Moon rock, also known as lunar rock, is a kind of rock discovered on the Moon. Lunar material recovered during human exploration of the Moon, as well as rock ejected naturally from the Moon's surface and landed on Earth as meteorites, are included.
In 2020, China's Chang'e-5 mission (嫦娥五号) returned to Earth with the youngest Moon samples ever collected.
Oceanus Procella rum, or the Ocean of Storms, is a dark-grey region in the Moon's northwest quarter that may be viewed without a telescope from Earth.
The landing site, which is near Mons Rümker, a 70-kilometer-wide mound, may contain rocks and soil that are just 1.2 billion years old, because of a huge volcanic eruption that buried the underlying surface.
That is a lot less than the 3.1- to 4.4-billion-year-old samples returned by NASA's Apollo astronauts.

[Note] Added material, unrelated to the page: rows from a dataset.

-- ==== Sys2Proof/Laws/SpineFabric.lean ====
section
/-! SUPPORT. What leaves the spine as it is (Laws/State.lean): one lemma per operation of faults, links, extents, directory messages and the tray. -/

set_option linter.unusedSimpArgs false
set_option linter.unnecessarySeqFocus false
set_option linter.unreachableTactic false
set_option linter.unusedTactic false
set_option linter.unusedVariables false

namespace Sys2Proof.Machine

/-! ### Faults -/

@[simp] theorem State.advise_spine (s : State) (a1) : (State.advise s a1).spine = s.spine := by unfold State.advise; dsimp only; (repeat' split) <;> simp [foldl_spine]
@[simp] theorem State.lowSpares_spine (s : State) (a1) (a2) (a3) : (State.lowSpares s a1 a2 a3).spine = s.spine := by unfold State.lowSpares; dsimp only; (repeat' split) <;> simp [foldl_spine]
@[simp] theorem State.countSpare_spine (s : State) (a1) (a2) : (State.countSpare s a1 a2).spine = s.spine := rfl
@[simp] theorem State.spend_spine (s : State) (a1) (a2) : (State.spend s a1 a2).spine = s.spine := by unfold State.spend; (repeat' split) <;> simp [foldl_spine]
@[simp] theorem State.lostSpare_spine (s : State) (a1) (a2) : (State.lostSpare s a1 a2).spine = s.spine := by unfold State.lostSpare; dsimp only; (repeat' split) <;> simp [foldl_spine]
@[simp] theorem State.hashOut_spine (s : State) (a1) : (State.hashOut s a1).spine = s.spine := by unfold State.hashOut; dsimp only; (repeat' (first | rfl | assumption | split | refine foldl_spine_of ?_ (fun _ _ => ?_))) <;> simp [foldl_spine]
@[simp] theorem State.hashMismatch_spine (s : State) (a1) (a2) (a3) (a4) : (State.hashMismatch s a1 a2 a3 a4).spine = s.spine := by unfold State.hashMismatch; dsimp only; (repeat' split) <;> simp [foldl_spine]
@[simp] theorem State.hashCheck_spine (s : State) (a1) (a2) : (State.hashCheck s a1 a2).spine = s.spine := by unfold State.hashCheck; (repeat' split) <;> simp [foldl_spine]
@[simp] theorem State.coderFails_spine (s : State) (a1) (a2) : (State.coderFails s a1 a2).spine = s.spine := by unfold State.coderFails; dsimp only; (repeat' split) <;> simp [foldl_spine]
@[simp] theorem State.checkedRekey_spine (s : State) (a1) (a2) : (State.checkedRekey s a1 a2).spine = s.spine := by unfold State.checkedRekey; (repeat' split) <;> simp [foldl_spine]
@[simp] theorem State.rescindZero_spine (n) (s : State) : (State.rescindZero n s).spine = s.spine := by
  induction n generalizing s with
  | zero => rfl
  | succ n ih =>
    unfold State.rescindZero
    extract_lets held full cand
    split
    · rfl
    · simp [ih]
@[simp] theorem State.shrinkT1_spine (n) (s : State) : (State.shrinkT1 n s).spine = s.spine := by
  induction n generalizing s with
  | zero => rfl
  | succ n ih =>
    unfold State.shrinkT1
    extract_lets cand
    split
    · rfl
    · simp [ih]
@[simp] theorem State.shrinkRates_spine (a0) (s : State) (a2) : (State.shrinkRates a0 s a2).spine = s.spine := by
  induction a0 generalizing s with
  | zero => rfl
  | succ n ih =>
    unfold State.shrinkRates
    extract_lets qs
    split
    · rfl
    · split
      · rfl
      · exact ih _
@[simp] theorem State.recompute_spine (s : State) : (State.recompute s).spine = s.spine := by simp [State.recompute, foldl_spine]
@[simp] theorem State.replaceResv_spine (s : State) (a1) (a2) (a3) : (State.replaceResv s a1 a2 a3).spine = s.spine := by unfold State.replaceResv; dsimp only; (repeat' split) <;> simp [foldl_spine]
@[simp] theorem State.moveResvs_spine (s : State) (a1) (a2) (a3) : (State.moveResvs s a1 a2 a3).spine = s.spine := by
  unfold State.moveResvs; (try dsimp only)
  repeat' (first | with_reducible rfl | assumption | refine foldl_spine_of ?_ (fun _ _ => ?_) | split | simp)
@[simp] theorem State.endPasses_spine (s : State) (a1) (a2) : (State.endPasses s a1 a2).spine = s.spine := by
  unfold State.endPasses; (try dsimp only)
  repeat' (first | with_reducible rfl | assumption | refine foldl_spine_of ?_ (fun _ _ => ?_) | split | simp)
@[simp] theorem State.callSpare_spine (s : State) (a1) (a2) (a3) : (State.callSpare s a1 a2 a3).spine = s.spine := by unfold State.callSpare; (repeat' split) <;> simp [foldl_spine]
@[simp] theorem State.engineOut_spine (s : State) (a1) (a2) : (State.engineOut s a1 a2).spine = s.spine := by unfold State.engineOut; dsimp only; (repeat' split) <;> simp [foldl_spine]
@[simp] theorem State.engineFault_spine (s : State) (a1) (a2) (a3) : (State.engineFault s a1 a2 a3).spine = s.spine := by unfold State.engineFault; (repeat' split) <;> simp [foldl_spine]
@[simp] theorem State.engineRemapped_spine (s : State) (a1) (a2) (a3) : (State.engineRemapped s a1 a2 a3).spine = s.spine := by unfold State.engineRemapped; dsimp only; (repeat' split) <;> simp [foldl_spine]
@[simp] theorem State.decodeRecheck_spine (s : State) (a1) (a2) (a3) : (State.decodeRecheck s a1 a2 a3).spine = s.spine := by unfold State.decodeRecheck; dsimp only; (repeat' split) <;> simp [foldl_spine]
@[simp] theorem State.askAgain_spine (s : State) (a1) : (State.askAgain s a1).spine = s.spine := by unfold State.askAgain; dsimp only; (repeat' split) <;> simp [foldl_spine]
@[simp] theorem State.loseGrain_spine (s : State) (a1) : (State.loseGrain s a1).spine = s.spine := by
  unfold State.loseGrain; (try dsimp only)
  repeat' (first | with_reducible rfl | assumption | refine foldl_spine_of ?_ (fun _ _ => ?_) | split | simp)
@[simp] theorem State.setShelf_spine (s : State) (a1) (a2) : (State.setShelf s a1 a2).spine = s.spine := rfl
@[simp] theorem State.shelfFault_spine (s : State) (a1) (a2) : (State.shelfFault s a1 a2).spine = s.spine := by
  have e : ∀ (t : State) (x : Nat), (t.loseGrain x).spine = t.spine := State.loseGrain_spine
  unfold State.shelfFault
  split
  · split <;> simp
  · extract_lets s1 lost s2 s3
    have h1 : s1.spine = s.spine := by unfold s1; split <;> simp
    split
    · exact foldl_spine_of (by simp [h1]) fun _ _ => e _ _
    · have e2 : ∀ (n : Nat) (l : List Nat) (t : State), (l.foldl (fun (s : State) i => s.loseGrain (256 * n + i)) t).spine = t.spine :=
        fun n => foldl_spine _ (fun s i => e s (256 * n + i))
      rw [State.recompute_spine, State.freeIdleProxies_spine, State.demoteAll_spine]
      unfold s3 s2
      rw [State.advise_spine, State.setShelf_spine, e2, h1]
@[simp] theorem State.shelfRemapped_spine (s : State) (a1) : (State.shelfRemapped s a1).spine = s.spine := by unfold State.shelfRemapped; (repeat' split) <;> simp [foldl_spine]
@[simp] theorem State.modPair_spine (s : State) (a1) (a2) : (State.modPair s a1 a2).spine = s.spine := rfl
@[simp] theorem State.checkpoint_spine (s : State) (a1) : (State.checkpoint s a1).spine = s.spine := rfl
@[simp] theorem State.pairFault_spine (s : State) (a1) : (State.pairFault s a1).spine = s.spine := by unfold State.pairFault; dsimp only; (repeat' split) <;> simp [foldl_spine]
@[simp] theorem State.pairTakeover_spine (s : State) (a1) : (State.pairTakeover s a1).spine = s.spine := by unfold State.pairTakeover; (repeat' split) <;> simp [foldl_spine]
@[simp] theorem State.keyBankFault_spine (s : State) (a1) : (State.keyBankFault s a1).spine = s.spine := by unfold State.keyBankFault; dsimp only; (repeat' split) <;> simp [foldl_spine]
@[simp] theorem State.keyBankCopied_spine (s : State) (a1) : (State.keyBankCopied s a1).spine = s.spine := by unfold State.keyBankCopied; dsimp only; (repeat' split) <;> simp [foldl_spine]
@[simp] theorem State.aesTest_spine (s : State) (a1) (a2) : (State.aesTest s a1 a2).spine = s.spine := by unfold State.aesTest; dsimp only; (repeat' (first | rfl | assumption | split | refine foldl_spine_of ?_ (fun _ _ => ?_))) <;> simp [foldl_spine]
@[simp] theorem State.monitorFault_spine (s : State) : (State.monitorFault s).spine = s.spine := by unfold State.monitorFault; dsimp only; (repeat' split) <;> simp [foldl_spine]
@[simp] theorem State.internalEnd_spine (s : State) (a1) : (State.internalEnd s a1).spine = s.spine := by unfold State.internalEnd; dsimp only; (repeat' split) <;> simp [foldl_spine]
@[simp] theorem State.watchdog_spine (s : State) (a1) (a2) : (State.watchdog s a1 a2).spine = s.spine := by unfold State.watchdog; dsimp only; (repeat' split) <;> simp [foldl_spine]
@[simp] theorem State.resetGroupFns_spine (s : State) (a1) : (State.resetGroupFns s a1).spine = s.spine := by simp [State.resetGroupFns, foldl_spine]
@[simp] theorem State.groupGone_spine (s : State) (a1) : (State.groupGone s a1).spine = s.spine := by unfold State.groupGone; dsimp only; (repeat' split) <;> simp [foldl_spine]
@[simp] theorem State.moduleLoss_spine (s : State) (a1) (a2) : (State.moduleLoss s a1 a2).spine = s.spine := by unfold State.moduleLoss; dsimp only; (repeat' split) <;> simp [foldl_spine]
@[simp] theorem State.laneRepair_spine (s : State) (a1) (a2) : (State.laneRepair s a1 a2).spine = s.spine := by unfold State.laneRepair; dsimp only; (repeat' split) <;> simp [foldl_spine]
@[simp] theorem State.recordEvent_spine (s : State) : (State.recordEvent s).spine = s.spine := by unfold State.recordEvent; dsimp only; (repeat' split) <;> simp [foldl_spine]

China's Moon Rocks: Huge Discovery
By examining the age and chemistry of various lunar areas, scientists can put together the Moon's history. Scientists will be able to better comprehend what was going on the Moon at a period when multicellular creatures may have already existed on Earth by examining samples from rocks generated late in the Moon's history. Understanding the history of the Moon also aids our understanding of the evolution of Earth and the other planets in our solar system.
The method for establishing the age of the rocks is complicated, but researchers utilized a concentrated beam of charged particles to expel material from distinct mineral stages in the rocks, which they then examined.
The researchers were rewarded for their efforts when they were able to estimate an eruption age of 1.97 billion years for these moon rocks from Chang'e-5 mission, which is a billion years younger than any previously reported basaltic lava from the Moon.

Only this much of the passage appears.